Un mécanisme de défense pour l’employeur

Rien de nouveau sous le soleil donc, et on va rassurer tous les patrons du pays : oui, le Français moyen aime encore travailler. « Le travail a encore beaucoup de sens dans nos vies, et loin de faire le minimum, la France a une des meilleures productivités horaires de l’OCDE. Oui, le Français veut beaucoup de temps libre, mais quand il bosse, il bosse », atteste Bernard Vivier.

Cette idée de salariés ne voulant plus mettre la main à la pâte serait avant tout un mécanisme de défense pour les employeurs estime Marie-Rachel Jacob, notamment dans les secteurs ayant du mal à recruter : « Ils savent que leurs conditions de travail sont dures et qu’elles sont difficilement changeables.
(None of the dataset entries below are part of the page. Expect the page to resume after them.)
/-- 41_aes_keysched.md R149, with the schedules of R146 and R147. -/
def Obligations.AesKeyexpWritesTheSchedule : Prop :=
  encode (.aesKeyexp .enc) = 0x00000020#32 ∧ encode (.aesKeyexp .dec) = 0x00001020#32 ∧
  (∀ w, opcOf w = 0x20#8 → w ≠ 0x00000020#32 → w ≠ 0x00001020#32 → IllegalEffect w) ∧
  (∀ (dir : Dir) (s : State), exec (.aesKeyexp dir) s =
    .next { s with aesRk := keyExp s.aesKey dir, aesKsv := true, aesKsdir := dir, err := 0x0#4 }) ∧
  (∀ key : Block, roundKey (keyExp key .enc) 0 = key ∧
    ∀ i, i < 10 → roundKey (keyExp key .enc) (i + 1) = nextKey (roundKey (keyExp key .enc) i) i) ∧
  (∀ key : Block, roundKey (keyExp key .dec) 0 = roundKey (keyExp key .enc) 10 ∧
    roundKey (keyExp key .dec) 10 = roundKey (keyExp key .enc) 0 ∧
    ∀ k, 1 ≤ k → k ≤ 9 → roundKey (keyExp key .dec) k = invMixColumns (roundKey (keyExp key .enc) (10 - k))) ∧
  (∀ (dir : Dir) (s t : State), exec (.aesKeyexp dir) s = .next t → exec (.aesKeyexp dir) t = .next t) ∧
  (∀ s : State, execAll [.aesKeyexp .dec, .aesKeyexp .enc] s = exec (.aesKeyexp .enc) s) ∧
  roundKey (keyExp 0x000102030405060708090a0b0c0d0e0f#128 .enc) 1 = 0xd6aa74fdd2af72fadaa678f1d6ab76fe#128 ∧
  roundKey (keyExp 0x000102030405060708090a0b0c0d0e0f#128 .enc) 10 = 0x13111d7fe3944a17f307a78b4d2b30c5#128 ∧
  roundKey (keyExp 0x000102030405060708090a0b0c0d0e0f#128 .dec) 0 = 0x13111d7fe3944a17f307a78b4d2b30c5#128 ∧
  roundKey (keyExp 0x000102030405060708090a0b0c0d0e0f#128 .dec) 1 = 0x13aa29be9c8faff6f770f58000f7bf03#128

/-- 41_aes_keysched.md R150, which the spec marks as its own inference from R146 to R149. -/
def Obligations.AesScheduleProperties : Prop :=
  ∀ key : Block,
    (keyExpFwd key).toList.length = 11 ∧ (keyExpDec key).toList.length = 11 ∧
    roundKey (keyExpFwd key) 0 = key ∧
    roundKey (keyExpDec key) 0 = roundKey (keyExpFwd key) 10 ∧
    roundKey (keyExpDec key) 10 = key ∧
    (∀ k, 1 ≤ k → k ≤ 9 →
      roundKey (keyExpDec key) k = invMixColumns (roundKey (keyExpFwd key) (10 - k)) ∧
      mixColumns (roundKey (keyExpDec key) k) = roundKey (keyExpFwd key) (10 - k))

/-! ## The AES cipher (42_aes_cipher.md) -/

/-- 42_aes_cipher.md R162. -/
def Obligations.AesEncEncryptsTheState : Prop :=
  encode .aesEnc = 0x00000030#32 ∧
  (∀ s : State, exec .aesEnc s = .next { s with
    aesState := cipher s.aesState (keyExpFwd s.aesKey), aesRk := keyExpFwd s.aesKey, aesKsv := true,
    aesKsdir := .enc, err := 0x0#4 }) ∧
  cipher 0#128 (keyExpFwd 0#128) = 0x66e94bd4ef8a2c3b884cfa59ca342b2e#128 ∧
  cipher 0x00112233445566778899aabbccddeeff#128 (keyExpFwd 0x000102030405060708090a0b0c0d0e0f#128) =
    0x69c4e0d86a7b0430d8cdb78070b4c55a#128

/-- 42_aes_cipher.md R163. -/
def Obligations.AesDecDecryptsTheState : Prop :=
  encode .aesDec = 0x00000031#32 ∧
  (∀ s : State, exec .aesDec s = .next { s with
    aesState := invCipher s.aesState (keyExpDec s.aesKey), aesRk := keyExpDec s.aesKey, aesKsv := true,
    aesKsdir := .dec, err := 0x0#4 }) ∧
  invCipher 0#128 (keyExpDec 0#128) = 0x140f0f1011b5223d79587717ffd9ec3a#128 ∧
  invCipher 0x69c4e0d86a7b0430d8cdb78070b4c55a#128 (keyExpDec 0x000102030405060708090a0b0c0d0e0f#128) =
    0x00112233445566778899aabbccddeeff#128

/-- 42_aes_cipher.md R165: the step-wise sequences leave what AES_ENC and AES_DEC leave, from any start state;
the spec marks it as its own inference. -/
def Obligations.AesStepwiseEqualsTheCipher : Prop :=
  ∀ s : State, execAll stepwiseEncrypt s = exec .aesEnc s ∧ execAll stepwiseDecrypt s = exec .aesDec s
Le BTP sera toujours difficile physiquement, la restauration ne fonctionne qu’avec des horaires décalés. C’est donc plus facile de penser que c’est la faute aux salariés qui n’ont plus aucune envie de travailler que se remettre en question. »

Comparaison n’est pas raison

Vous l’aurez noté à leurs noms, la plupart de ses concepts viennent d’outre-atlantique, « ce qui rend la transposition à la France assez douteuse », poursuit la chercheuse, ne serait-ce que pour des différences évidentes en matière de droit du travail et de protection sociale. La grande démission, constatée aux Etats-Unis, n’est pas vraiment applicable à la France : « Certes, il y a eu de nombreuses ruptures de contrat de travail en France en 2022, mais la plupart ont été rembauchés dans un autre emploi derrière. Ce n’est pas la même chose aux Etats-Unis, où beaucoup ont réellement quitté le monde du travail sans y remettre un pied. »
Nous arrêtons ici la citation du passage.